What you should do.
Of all the entries below, retype only the lines from the one with "((commonCheck p off" through the one with "off) d).getD 0)]", exactly as they appear.
-- Supplied material follows --
-- ==== Sys2Proof/Machine/Arbiter.lean ====
section
/-! DEFINITION. The register arbiter: what it refuses, how a word is written and read, staging, COMMIT, the
snapshot latches, held packets, and the answers of each source (R25 to R58, R149, R375 to R383, R401). -/
namespace Sys2Proof.Machine.Arb
open Sys2Proof Sys2Proof.Machine

/-! Ownership and groups. -/

/-- The address of a page instance. -/
def pageAddr (p : Pg) (n : Nat) : Nat := 256 * (p.first.1 + n)

/-- A source's bit is set in the OWNER of a page (R28, R37). -/
def owns (s : State) (src : Src) (p : Pg) (n : Nat) : Bool := s.on ⟨pageAddr p n + 0x14, src.code, 1, 1⟩

/-- CGRP of a page (R45 to R47); ACC and the pages that have none read 0xF. -/
def cgrp (s : State) (p : Pg) (n : Nat) : Nat :=
  if p.regs.any (fun r => r.off == 0x1C) ∧ p ≠ .acc then s.get ⟨pageAddr p n + 0x1C, 0, 4, 0xF⟩ else 0xF

/-- The page whose OWNER governs writes of an address (R25). -/
def governor (a : Nat) : Option (Pg × Nat) :=
  if a < 0x10000 then Pg.ofNumber (a / 256)
  else if 0x100000 ≤ a ∧ a < 0x104000 then some (.strm, 0)
  else if 0x200000 ≤ a ∧ a < 0x206000 then some (.mtx, 0)
  else if 0x400000 ≤ a ∧ a < 0x800000 then some (.eng, 0)
  else if 0x900000 ≤ a ∧ a < 0x902000 then some (.rzslot, 0)
  else none

/-- The commit group of an address. -/
def groupOf (s : State) (a : Nat) : Nat :=
  match governor a with
  | some (p, n) => cgrp s p n
  | none => 0xF

/-- Every page with its instances. -/
def pages : List (Pg × Nat) := Pg.all.flatMap (fun p => (List.range p.first.2).map (fun n => (p, n)))

/-! What a word write refuses (R37). -/

/-- A field that software can write. -/
def writable : Acc → Bool
  | .ro | .rc => false
  | _ => true

/-- The bits of a word that the register's fields cover. -/
def masked (r : Reg) (d : Nat) : Nat :=
  r.fields.foldl (fun a q => a + bits d (q.f.lo + q.f.w - 1) q.f.lo * 2 ^ q.f.lo) 0

/-- What the home chapter of a register refuses: the value, or the state (R37). -/
def pageCheck (s : State) (src : Src) (p : Pg) (n off win d : Nat) : Option Nat :=
  match p with
  | .sys => Sys.check s off d
  | .pwr => Pwr.check off d
  | .clkm => Clkm.check s off d
  | .pll => Pll.check s off d
  | .sap => Sap.check s n off d
  | .strm => Strm.check s off d
  | .asrc => Asrc.check off d
  | .grp => Grp.check s win off d
  | .mtx => Mtx.check s win off d
  | .eng => Sched.checkEng s off d
  | .sched => Sched.checkSched s off d
  | .engn => Sched.checkEngN s n off d
  | .pdm => Mic.checkPdm s off d
  | .priv => Mic.checkPriv off d
  | .wake => Mic.checkWake s off d
  | .peat => Mic.checkPeat s off d
  | .fhd => if off = 0x24 then Mic.modelCheck s 4 else none
  | .ain => Ain.check s off d
  | .hp => Out.checkHp s off d
  | .lout => Out.checkLout off d
  | .jack => Jack.check s off d
  | .amp => Amp.checkAmp s n off d
  | .ampg => Amp.checkG s off d
  | .spkp => Amp.checkSp s (win - 1) off d
  | .excur => Amp.checkEx s off d
  | .usb => Usb.check s off d
  | .usbd => Usb.checkD s off d
  | .rz => Rz.check s off d
  | .rzslot => none
  | .lich => Lich.check s off d
  | .lichr => none
  | .cdac => Cdac.check s off d
  | .cbus => Cbus.check off d
  | .auxb => Aux.check s off d
  | .nvm => Nvm.check s (owns s src .eng 0) off d
  | .gpio => Gpio.check off d
  | .acc => none
  | .ctx => Strm.checkCtx s n off d
  | .slt => Rz.checkSlot s n off d

/-- An OWNER that would leave no writer (R40), and a CGRP of 8 to 14 (R30). -/
def commonCheck (p : Pg) (off d : Nat) : Option Nat :=
  if p = .ctx ∨ p = .slt then none
  else if off = 0x14 ∧ d % 16 = 0 then some 6
  else if off = 0x1C ∧ 8 ≤ d % 16 ∧ d % 16 ≤ 14 then some 6
  else none

/-- The value and state checks of an aligned register write, with its RWL lock (R5, R37). -/
def regCheck (s : State) (src : Src) (p : Pg) (n off : Nat) (r : Reg) (a d : Nat) : Option Nat :=
  let d := masked r d
  least [
    (r.fields.all (fun q => !writable q.acc), 2),
    (r.fields.any (fun q => q.acc == .rwl) && s.acc.locked.contains a, 3),
    ((commonCheck p off d).isSome, 6),
    ((pageCheck s src p n off (View.winOf s src.code p off) d).isSome,
      (pageCheck s src p n off (View.winOf s src.code p off) d).getD 0)]

/-- Why the write of a word is rejected: the lowest reason that applies; `none` where it is not (R37).
`owned`: the OWNER check is made (the NVM preload makes none, R41). DEDUCED, notes/assumptions/10.md. -/
def wordCheck (s : State) (src : Src) (owned : Bool) (a d : Nat) : Option Nat :=
  let out := owned && (match governor a with
    | some (p, n) => !owns s src p n
    | none => false)
  let place := locate (a / 4 * 4)
  let inner := if a % 4 = 0 then
      (match place with
       | .reg p n off r => regCheck s src p n off r a d
       | _ => none)
    else none
  least [(out, 1), (place == .ro, 2), (place == .reserved, 4), (a % 4 != 0, 5),
    (inner.isSome, inner.getD 0)]

/-! Staging (R45 to R50). -/

/-- The priority of a source in a staging window (R49). -/
def prio : Src → Nat
  | .rz => 3
  | .ctl => 2
  | .usb => 1
  | .eng => 0

/-- A conflict in one staging window is recorded (R49). -/
def conflict (s : State) (a : Nat) (win lose : Src) : State :=
  let s := ((s.set R.ACC_WRCONFLICT_VALID 1).set R.ACC_WRCONFLICT_ADDR a).set R.ACC_WRCONFLICT_WINNER win.code
  ((s.set R.ACC_WRCONFLICT_LOSER lose.code).bump R.ACC_WRCONFCNT_COUNT).set R.ACC_IFLG_WRCONF 1

/-- Put a staged value in the place of the one for the same register and window, or at the end. -/
def putStaged (s : State) (e : Staged) : State :=
  let l := s.acc.staged.filter (fun g => !(g.addr == e.addr && g.win == e.win))
  { s with acc := { s.acc with staged := l ++ [e] } }

/-- A word of an RWS register is staged (R45, R49, R50). -/
def stage (s : State) (src : Src) (a win d : Nat) : State :=
  let new : Staged := ⟨a, win, d, src, true⟩
  match s.acc.staged.find? (fun g => g.addr == a && g.win == win) with
  | none => putStaged s new
  | some g =>
    if !g.fresh ∨ g.src = src then putStaged s new
    else if prio g.src < prio src then conflict (putStaged s new) a src g.src
    else conflict s a g.src src

/-! How a word is written. -/

/-- Store one field of a written word (R5). -/
def storeField (s : State) (a win d : Nat) (q : FRow) : State :=
  let f := q.at' a win
  let v := bits d (f.lo + f.w - 1) f.lo
  match q.acc with
  | .rw | .rwl => s.set f v
  | .w1c => s.set f (maskOf f.w (fun i => bit (s.get f) i && !bit v i))
  | _ => s

/-- The BK fields of a page instance go to their reset value, in every window, with those of the slot table for RZSLOT
(R341), and its staged values are discarded (R30, R48). -/
def clearPage (s : State) (p : Pg) (n : Nat) : State :=
  let page := p.first.1 + n
  let s := { s with regs := Map.keep (fun k => !((k / 32 % 16777216 / 256 == page ||
      (decide (p = Pg.rzslot) && decide (0x9000 ≤ k / 32 % 16777216 / 256) &&
        decide (k / 32 % 16777216 / 256 < 0x9020))) &&
    (match rowOf k with
     | some q => q.bk
     | none => false))) s.regs }
  { s with acc := { s.acc with staged := s.acc.staged.filter (fun g =>
      !(g.addr / 256 == page || (p == .mtx && decide (0x200000 ≤ g.addr)))) } }

/-- What a set of CTRL.SRST does on the page beside what its chapter's own hook does (R193, R355).
DEDUCED, notes/assumptions/72.md. -/
def srst (s : State) (p : Pg) (n : Nat) : State :=
  let s := clearPage s p n
  match p with
  | .sched => Sched.srst s
  | .lichr => Lich.srstR s
  | _ => s

/-- What the write of a register does beside storing its fields, on its own page and on those that follow
it. -/
def pageWrote (s old : State) (src : Src) (p : Pg) (n off win d : Nat) : State :=
  match p with
  | .sys =>
    let s := if off = 0x04 ∧ bit d 4 then s.set R.SYS_CTRL_FULLRST 1 else s
    Sys.wrote s old off
  | .pwr => Pwr.wrote s off d
  | .clkm => Strm.followHolds (Clkm.wrote s old off d)
  | .pll => Mic.follow (Pll.wrote s off)
  | .sap => Sap.wrote s old n off
  | .strm => Strm.wrote s off d
  | .asrc => s
  | .grp => Grp.wrote s win off d
  | .mtx => s
  | .eng => if off = 0x24 then Sched.roll s d else s
  | .sched => if off = 0x24 then Sched.gload s d else s
  | .engn => if off = 0x04 then Sched.wroteEngN s old n d else s
  | .pdm => Mic.wrotePdm s old off
  | .priv => Out.follow (Jack.follow (Mic.wrotePriv s off))
  | .wake => Mic.wroteWake s old off d
  | .peat => Mic.wrotePeat s old off
  | .fhd => if off = 0x24 then Mic.modelBytes s (wordBytes d) else Mic.wroteFhd s off d
  | .ain => Ain.wrote s
  | .hp => Out.wroteHp s old
  | .lout => Out.wroteLout s
  | .jack => Out.follow (Jack.wrote s old)
  | .amp => Cdac.safeFollow (Amp.wroteAmp s n off d)
  | .ampg => Cdac.safeFollow (Amp.wroteG s off)
  | .spkp => Amp.wroteSp s old (win - 1) off
  | .excur => Amp.wroteEx s src.code off d
  | .usb => Usb.wrote s off d
  | .usbd => Usb.wroteD s off
  | .rz => Rz.wrote s old off d
  | .rzslot => s
  | .lich => Cdac.safeFollow (Lich.wrote s off d)
  | .lichr => s
  | .cdac => Cdac.wrote s off d
  | .cbus => Cbus.wrote s off
  | .auxb => Aux.wrote s off d
  | .nvm => Nvm.wrote s off d
  | .gpio => Gpio.wrote s off d
  | .acc => s
  | .ctx => s
  | .slt => Rz.wroteSlot s n off d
-- Supplied material concluded --
Answer to the exercise.
    ((commonCheck p off d).isSome, 6),
    ((pageCheck s src p n off (View.winOf s src.code p off) d).isSome,
      (pageCheck s src p n off (View.winOf s src.code p off) d).getD 0)]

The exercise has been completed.